Figure 4 shows the results obtained using a wavelet transform to extract and visualize features from the measured heat flux. It is obtained using the analytic Morse wavelet with the symmetry parameter, gamma (γ), equal to 3. The minimum and maximum scales are determined automatically based on the energy spread of the wavelet in frequency and time [28]. It shows a more accurate representation of the signal by using L1 normalization. In this three-dimensional scalogram, it can be seen that when the frequency is very low, the magnitude is maintained at a high level regardless of time. In the case of time greater than 440,000 s and frequency greater than 10−3 Hz, the magnitude is apt to be very low, and this specific case mainly happened during the weekend. For the case of the frequency from 0.001 to 0.1 Hz, the time-dependent characteristics are relatively high. It is estimated that peaks in power levels are time-dependent, but are generated at approximately 3.377 × 10−6 Hz (82.2 h), 1.182 × 10−5 Hz (23.5 h), 2.364 × 10−5 Hz (11.8 h), 3.377× 10−5 Hz (8.2 h), 4.56 × 10−5 Hz (6.1 h), 5.742 × 10−5 Hz (4.8 h), 6.418 × 10−5 Hz (4.3 h), etc. from the Fourier transform. Note that the frequency information can also be obtained conceptually by integrating the temporal spectral function g(f,t) with respect to time. At frequencies higher than 0.2 Hz (5 s), power levels were found to be low and insignificant. Therefore, the characteristics of the system can be understood, and it is considered appropriate to adopt the control-monitoring interval of the system as 1 s, 60 s, 180 s, 300 s, etc. through subsampling. Considering the thermal conductivity of glass, the reason for the large system characteristic time is considered to be due to the effect of the air layer insulation inside the multi-window room and the thermal mass of concrete slab on the ceiling and floor.

3.2. LSTM Neural Networks

The LSTM neural network was used for prediction of heat flux in this study, and the configuration of the neural network is 60-120-80-1. The input size depends on the network architecture. We apply 60 time-step lag observations for every function and output, and train it to predict the heat flux at the next time-step. Performance evaluation was performed on training, testing, and full sets. To evaluate the short-term predictive ability of the model, we used 40 prediction horizons.
Figure 5 shows the heat flux measurement and deep learning prediction, along with lines splitting the training and test data. In Figure 5a–h, we feel that the predictions of all measuring time intervals are plausible, except for 3600 s.

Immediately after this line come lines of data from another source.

theorem circFault_cause {a : Nat} (h : preCirc x w rd wr a = none) : (circFault x c w rd wr a).cause = .circRange := by
  simp only [circFault, h]

section
variable {k i m : Nat} (hk : k < 8) (hi : i < 2) (hm : m < 2)
include hk hi hm

/-- A circular code, by its fields. -/
theorem resolve_circular_code :
    resolve x c w (0xA0 + k * 4 + i * 2 + m) 0 rd wr =
      if (c.circ i).1 ≤ c.breg k % 2 ^ 16 ∧ c.breg k % 2 ^ 16 < (c.circ i).2 then
        .ok (c.breg k % 2 ^ 16, none, c.setB k (circStepNat (c.circ i).1 (c.circ i).2 w.bytes (c.breg k) m))
      else .error (circFault x c w rd wr (c.breg k % 2 ^ 16)) := by
  have h0 : ¬ 0xA0 + k * 4 + i * 2 + m < 0x40 := by omega
  have h1 : ¬ 0xA0 + k * 4 + i * 2 + m < 0x80 := by omega
  have h2 : ¬ 0xA0 + k * 4 + i * 2 + m < 0xA0 := by omega
  have h : 0xA0 + k * 4 + i * 2 + m < 0xC0 := by omega
  have fk : bitsOf (0xA0 + k * 4 + i * 2 + m) 2 3 = k := by simp only [bitsOf]; omega
  have fi : bitsOf (0xA0 + k * 4 + i * 2 + m) 1 1 = i := by simp only [bitsOf]; omega
  have fm : bitsOf (0xA0 + k * 4 + i * 2 + m) 0 1 = m := by simp only [bitsOf]; omega
  simp only [resolve, if_neg h0, if_neg h1, if_neg h2, if_pos h, ne_eq, not_true_eq_false, if_false, fk, fi, fm, circFault, circStepNat,
    ← Bool.decide_and, Bool.not_eq_true', decide_eq_false_iff_not, ite_not]
  cases preCirc x w rd wr (c.breg k % 2 ^ 16) <;> rfl

theorem resolve_circular (hs : (c.circ i).1 ≤ c.breg k % 2 ^ 16) (he : c.breg k % 2 ^ 16 < (c.circ i).2) :
    resolve x c w (0xA0 + k * 4 + i * 2 + m) 0 rd wr = .ok (c.breg k % 2 ^ 16, none,
      c.setB k (circStep (c.circ i).1 (c.circ i).2 w.bytes (c.breg k) m % 2 ^ 32).toNat) := by
  have hlt : (c.circ i).1 < (c.circ i).2 := by omega
  have hen : (c.circ i).2 < 2 ^ 16 := bitsOf_lt _ 16 16
  have hn : w.bytes ≤ 2 ^ 32 := (accW_bytes_le w).trans (by omega)
  rw [resolve_circular_code x c w rd wr hk hi hm, if_pos ⟨hs, he⟩]
  rw [Tile.setB_eq_of_mod_eq c k (circStepNat_mod m hlt hen hn)]

theorem resolve_circular_outside (h : ¬ ((c.circ i).1 ≤ c.breg k % 2 ^ 16 ∧ c.breg k % 2 ^ 16 < (c.circ i).2)) :
    resolve x c w (0xA0 + k * 4 + i * 2 + m) 0 rd wr = .error (circFault x c w rd wr (c.breg k % 2 ^ 16)) := by
  rw [resolve_circular_code x c w rd wr hk hi hm, if_neg h]

end
end

/-- The bounds of a circular buffer are the two halves of its register. -/
theorem Tile.circ_eq (c : Tile) (i : Nat) :
    c.circ i = (bitsOf (if i = 0 then c.circ0 else c.circ1).toNat 0 16, bitsOf (if i = 0 then c.circ0 else c.circ1).toNat 16 16) := by
  simp only [Tile.circ, apply_ite BitVec.toNat]

/-- Settles O19: mode by mode of Table 3.3. -/
theorem operandAddresses : Obligations.OperandAddresses := by
  intro x c w k rd wr n b ill
  have extension {s8 : Nat} (h1 : 0x40 ≤ s8) (h2 : s8 < 0xE0) : ∀ xf, xf ≠ 0 → ill s8 xf :=
    fun xf hx => ⟨_, resolve_extension_illegal x c w rd wr h1 h2 hx, rfl⟩
  have hk : k.val < 8 := k.isLt
  refine ⟨?displacement, ?scaledIndex, ?postIncrement, ?circular, ?window, ?direct⟩
  case displacement => exact fun d xf hd _ => resolve_displacement x c w rd wr xf hk hd
  case scaledIndex => exact fun j => ⟨resolve_scaledIndex x c w rd wr hk j.isLt, extension (by omega) (by omega)⟩
  case postIncrement => exact fun m hm => ⟨resolve_postIncrement x c w rd wr hk hm, extension (by omega) (by omega)⟩
  case circular =>
    intro i m hi hm st en s8
    have hc : c.circ i = (st, en) := c.circ_eq i
    refine ⟨fun hs he => ?_, fun h => ?_, extension (by omega) (by omega)⟩
    · have hr := resolve_circular x c w rd wr hk hi hm (by rwa [hc]) (by rwa [hc])
      rwa [hc] at hr
    · exact ⟨_, resolve_circular_outside x c w rd wr hk hi hm (by rwa [hc]), circFault_cause x c w rd wr⟩
  case window =>
    exact fun q p hq hp => ⟨fun hq hp hx => resolve_window x c w rd wr hq hp hx,
      fun h => ⟨_, resolve_window_illegal x c w rd wr hq hp h, rfl⟩, extension (by omega) (by omega)⟩
  case direct => exact fun d xf hd _ => resolve_direct x c w rd wr xf hd

end Sys2Proof.Machine
end

section
/-! What the state's operations leave alone: parts of the block, registers, the rest of a field's record, TS field by field. -/

namespace Sys2Proof.Machine

open Sys2Proof

theorem keeps_trans {l : List Part} {s t u : State} (h : keeps l s t) (k : keeps l t u) : keeps l s u := by
  intro p hp
  have h1 := h p hp
  have h2 := k p hp
  cases p <;> exact h2.trans h1

theorem keeps_mono {l m : List Part} {s t : State} (h : keeps l s t) (hlm : l ⊆ m) : keeps m s t := fun p hp => h p fun hl => hp (hlm hl)

/-- The cores are the same where tiles and Sloe are. -/
theorem core_eq_of_keeps {l : List Part} {s t : State} (h : keeps l s t) (ht : .tiles ∉ l) (hs : .sloe ∉ l) (y : Site) : t.core y = s.core y := by
  have h1 : t.tiles = s.tiles := h .tiles ht
  have h2 : t.sloe = s.sloe := h .sloe hs
  cases y with
  | tile f u => simp only [State.core, State.tile, h1]
  | sloe => simp only [State.core, h2]

theorem State.wbarArrivals_eq_of_keeps {l : List Part} {s t : State} (h : keeps l s t) (hl : .hub ∉ l) (g : Nat) :
    t.wbarArrivals g = s.wbarArrivals g := by
  have hh : t.hub = s.hub := h .hub hl
  simp only [State.wbarArrivals, hh]

theorem reg_eq_of_regs_eq {s t : State} (h : t.regs = s.regs) (r : Reg) (i j k : Nat) : t.reg r i j k = s.reg r i j k := by
  simp only [State.reg, h]

theorem getF_eq_of_regs_eq {s t : State} (h : t.regs = s.regs) (fl : Fld) (i j k : Nat) : t.getF fl i j k = s.getF fl i j k := by
  simp only [State.getF, reg_eq_of_regs_eq h]

theorem flag_eq_of_regs_eq {s t : State} (h : t.regs = s.regs) (fl : Fld) (i j k : Nat) : t.flag fl i j k = s.flag fl i j k := by
  simp only [State.flag, getF_eq_of_regs_eq h]

theorem keeps_refl (l : List Part) (s : State) : keeps l s s := fun p _ => by cases p <;> rfl

theorem keeps_setReg (s : State) (r : Reg) (i j k v : Nat) : keeps [.regs] s (s.setReg r i j k v) := by
  intro p hp
  cases p <;> simp [Part.same] at hp ⊢

theorem keeps_setField (s : State) (f : Nat) (x : Field) : keeps [.fields] s (s.setField f x) := by
  intro p hp
  cases p <;> simp [Part.same] at hp ⊢

theorem keeps_setTile (s : State) (f u : Nat) (c : Tile) : keeps [.tiles] s (s.setTile f u c) := by
  intro p hp
  cases p <;> simp [Part.same] at hp ⊢

/-- What a replacement of a field's record leaves as it was in that record reads as before in every field. -/
theorem State.proj_setField {α : Type} (P : Field → α) (s : State) (f g : Nat) (x : Field) (h : P x = P (s.field f)) :
    P ((s.setField f x).field g) = P (s.field g) := by
  by_cases hg : g = f
  · rw [hg, State.field_setField_same, h]
  · rw [State.field_setField_ne s f g x hg]

@[simp] theorem State.seq_progress (s : State) (f g : Nat) : (s.progress f).seq g = s.seq g := State.proj_setField Field.seq s f g _ rfl
@[simp] theorem State.bars_progress (s : State) (f g : Nat) : ((s.progress f).field g).bars = (s.field g).bars :=
  State.proj_setField Field.bars s f g _ rfl
@[simp] theorem State.seq_wake (s : State) (f g : Nat) : (s.wake f).seq g = s.seq g := State.proj_setField Field.seq s f g _ rfl
@[simp] theorem State.bars_wake (s : State) (f g : Nat) : ((s.wake f).field g).bars = (s.field g).bars :=
  State.proj_setField Field.bars s f g _ rfl
@[simp] theorem State.seq_setSeq_same (s : State) (f : Nat) (q : Seq) : (s.setSeq f q).seq f = q := by
  simp only [State.seq, State.setSeq, State.field_setField_same]
@[simp] theorem State.bars_setSeq (s : State) (f g : Nat) (q : Seq) : ((s.setSeq f q).field g).bars = (s.field g).bars :=
  State.proj_setField Field.bars s f g _ rfl

theorem State.bar_eq_of_bars_eq {s t : State} {f : Nat} (h : (t.field f).bars = (s.field f).bars) (g : Nat) : t.bar f g = s.bar f g := by
  simp only [State.bar, h]

theorem keeps_setCore (s : State) (x : Site) (c : Tile) : keeps [.tiles, .sloe] s (s.setCore x c) := by
  intro p hp
  cases x <;> cases p <;> simp [Part.same, State.setCore] at hp ⊢

/-- A field of a register stored leaves every register outside the list alone. -/
theorem regsKept_setF {l : List Reg} (s : State) (fl : Fld) (v i j k : Nat) (h : fl.reg ∈ l) : regsKept l s (s.setF fl v i j k) :=
  fun r i' j' k' hr => State.reg_setF_other s fl v i j k r i' j' k' fun e => hr (e ▸ h)

theorem regsKept_trans {l : List Reg} {s t u : State} (h : regsKept l s t) (k : regsKept l t u) : regsKept l s u :=
  fun r i j x hr => (k r i j x hr).trans (h r i j x hr)

theorem keeps_setF (s : State) (fl : Fld) (v i j k : Nat) : keeps [.regs] s (s.setF fl v i j k) := keeps_setReg _ _ _ _ _ _

/-! ### TS -/

theorem Tile.tsGet_tsPut_same (c : Tile) (lo w v : Nat) (h : lo + w ≤ 32) : (c.tsPut lo w v).tsGet lo w = v % 2 ^ w := by
  have hlt : putBits c.ts.toNat lo w v < 2 ^ 32 := putBits_lt _ _ _ _ 32 c.ts.isLt h
  simp only [Tile.tsGet, Tile.tsPut, BitVec.toNat_ofNat, Nat.mod_eq_of_lt hlt, bitsOf_putBits_same]

theorem Tile.tsGet_tsPut_apart (c : Tile) (lo w v l k : Nat) (h : lo + w ≤ 32) (hd : lo + w ≤ l ∨ l + k ≤ lo) :
    (c.tsPut lo w v).tsGet l k = c.tsGet l k := by
  have hlt : putBits c.ts.toNat lo w v < 2 ^ 32 := putBits_lt _ _ _ _ 32 c.ts.isLt h
  simp only [Tile.tsGet, Tile.tsPut, BitVec.toNat_ofNat, Nat.mod_eq_of_lt hlt]
  rcases hd with hd | hd
  · exact bitsOf_putBits_above _ _ _ _ _ _ hd
  · exact bitsOf_putBits_below _ _ _ _ _ _ hd

theorem Tile.tsGet_of_ts_eq {c d : Tile} (h : d.ts = c.ts) (l k : Nat) : d.tsGet l k = c.tsGet l k := by
  simp only [Tile.tsGet, h]

/-- Of two cores, the second differs from the first in TS alone. -/
def Tile.tsOnly (c d : Tile) : Prop := d = { c with ts := d.ts }

theorem Tile.tsOnly_trans {c d e : Tile} (h : c.tsOnly d) (k : d.tsOnly e) : c.tsOnly e := by
  unfold Tile.tsOnly at h k ⊢
  rw [h] at k
  exact k

theorem Tile.tsOnly_tsPut (c : Tile) (lo w v : Nat) : c.tsOnly (c.tsPut lo w v) := by simp only [Tile.tsOnly, Tile.tsPut]

end Sys2Proof.Machine
end

section
/-! What is recorded of errors and of ended requests (R182, R295, R299, R359): the frame of `rasEvent`, of `ringPut` and of the end of a
request. -/

namespace Sys2Proof.Machine

open Sys2Proof

/-- The registers that take the records of errors, of late requests and of the Sloe's ring (R295, R299, R359, R366). -/
def recordRegs : List Reg := [.rasFldErr, .rasLog, .rasLogTail, .seqCnt, .sloRing, .sloSmb]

It shows that the shorter the subsampling time interval, the higher the prediction accuracy. It can be seen that the trained and test data-sets agree very well with the outputs when the multistep time interval tmsi is 600 s or less.
Figure 6 is the error histogram for all training and test data over several multistep time intervals. When the tmsi was 1 s, the mean and standard deviation of errors were good at −0.0641 and 0.6771, respectively. Good symmetry was shown when the subsampling time interval tmsi was 180 s or less.

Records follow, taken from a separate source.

-- ==== Sys2Proof/Machine/Operands.lean ====
section
/-! DEFINITION. The operand forms of R88 (format code, capacity select, payload) and the checks the commands
make of their operands, each with the error it gives (R242, R248). -/

namespace Sys2Proof.Machine

/-- The format a code names (R86); codes 10 to 255 name none (R90). -/
def TileFormat.ofCode (f : Byte) : Option TileFormat :=
  match f.toNat with
  | 0 => some .bpp1
  | 1 => some .bpp2Planar
  | 2 => some .bpp2Inter
  | 3 => some .bpp3Planar
  | 4 => some .bpp3Inter
  | 5 => some .bpp4Planar
  | 6 => some .bpp4Inter
  | 7 => some .bpp8Planar
  | 8 => some .bpp8Inter
  | 9 => some .mode7
  | _ => none

/-- The capacity a select names (R87); selects 2 to 255 name none (R90). -/
def PalSize.ofSelect (sel : Byte) : Option PalSize :=
  match sel.toNat with
  | 0 => some .pal16
  | 1 => some .pal256
  | _ => none

/-- `CAP(s)` (R27, R140). -/
def PalSize.cap : PalSize → Nat
  | .pal16 => 16
  | .pal256 => 256

/-- DIN: the payload of the command at the port, empty where it has none (R30, R80). -/
def State.din (s : State) : List Byte :=
  match s.inputs with
  | .command c :: _ => c.din.bytes
  | _ => []

/-- The colours of a palette payload: byte pairs in ascending offset order, low byte first (R50, R141). -/
def colorsOf : List Byte → List Color15
  | lo :: hi :: bs => (hi ++ lo) :: colorsOf bs
  | _ => []

/-- A number as an error information field, `LEN_W` = 16 bits (R242). -/
def infoField (n : Nat) : BitVec 16 := BitVec.ofNat 16 n

/-- ILLEGAL_COMMAND: the opcode and field A (R90, R242). Log entry 4. -/
def illegalCommand (opc a : Byte) : CmdError :=
  { kind := .illegalCommand, e0 := opc.setWidth 16, e1 := a.setWidth 16 }

/-- The exact-length check: expected and actual sizes (R57, R242, R243). -/
def lengthError (expected actual : Nat) : Option CmdError :=
  if actual = expected then none
  else some { kind := .lengthMismatch, e0 := infoField expected, e1 := infoField actual }

/-- The bounds check of one coordinate: the coordinate and the limit 8 (R242, R244). -/
def boundsError (c : Nat) : Option CmdError :=
  if 8 ≤ c then some { kind := .outOfBounds, e0 := infoField c, e1 := infoField 8 } else none

/-- The value check against `LIMIT(f)`: the value and the limit (R242, R245). -/
def valueError (lim : Option Nat) (v : Byte) : Option CmdError :=
  match lim with
  | none => none
  | some n =>
    if n ≤ v.toNat then some { kind := .invalidValue, e0 := v.setWidth 16, e1 := infoField n } else none

/-- The palette index check: the index and 16, only with 16 entries (R242, R246). -/
def indexError (z : PalSize) (i : Byte) : Option CmdError :=
  match z with
  | .pal256 => none
  | .pal16 =>
    if 16 ≤ i.toNat then some { kind := .invalidIndex, e0 := i.setWidth 16, e1 := infoField 16 } else none

/-- The bounds checks of a pixel, x before y (R248). Log entry 12. -/
def coordError (x y : Nat) : Option CmdError := (boundsError x).or (boundsError y)

/-- The checks of a pixel write: x, then y, then the value (R195, R248). -/
def pixelError (cfg : Config) (f : TileFormat) (x y : Nat) (v : Byte) : Option CmdError :=
  (coordError x y).or (valueError (f.limit cfg) v)

/-- The first element of a colormap whose index check fails, in ascending order (R221, R248). -/
def firstIndexError (z : PalSize) : List Byte → Option CmdError
  | [] => none
  | v :: vs => (indexError z v).or (firstIndexError z vs)

end Sys2Proof.Machine
end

Figure 7 shows the regression graph of heat flux targets and predictions by fitting all data. When the multistep time interval is 180 s or less, the coefficient of determination R2 for the test data is good at 0.918 or more. When the multistep time interval tmsi is 600 s, the decision R2 of the entire data is 0.7 or more (Table 2).
The control and monitoring time intervals are critical in real plant operation and management. To investigate the effect of the sampling rate on predictions, the data are extracted by subsampling, as was described previously. That is, the data for tmsi at 1800 s are a subset of that of 60 s because the sample pick-up is performed at multiples of 60. For every target and prediction of heat flux, several error metrics, such as R2, RMSE, and MAE, were calculated [7]. In order to understand the effect of the sampling rate on prediction accuracy, modeling was performed. Various error metric indicators were compared, as shown in Table 2 and Table 3. As expected, when training data are included as a precision measurement index, the index value is higher. Yet, the sensitivity for comparison and differentiation between models is lower. Looking closely at the coefficient of determination R2 for the test data, it can be seen that R2 is higher than 0.757 when the heat flux measurement interval is less than 180 s, and then drops to less than 0.6 when it is greater than 900 s. Therefore, it can be seen that it is desirable to maintain the sampling interval at a level of at least 180 s or less, if possible. Even if the window area is small and the indoor temperature change is relatively slow compared to the heat flux change, it is desirable to keep it within 1000 s. For other error metric indicators (MAE, MAPE, MSE, and CVRMSE) shown in Table 3, they increase as the multistep time increases. From an instrument control point of view, the faster the sampling rate, the better. It should be noted that the computational cost increases significantly as the sampling rate increases. Therefore, the exponentially increasing computation time must be taken into account when performing dynamic simulations, as well as real machine controls. This shows that the LSTM network structure can be usefully utilized for heat flux modeling. This allows transient physical characterization of pre-installed building components, which was difficult to access with conventional steady-state methods.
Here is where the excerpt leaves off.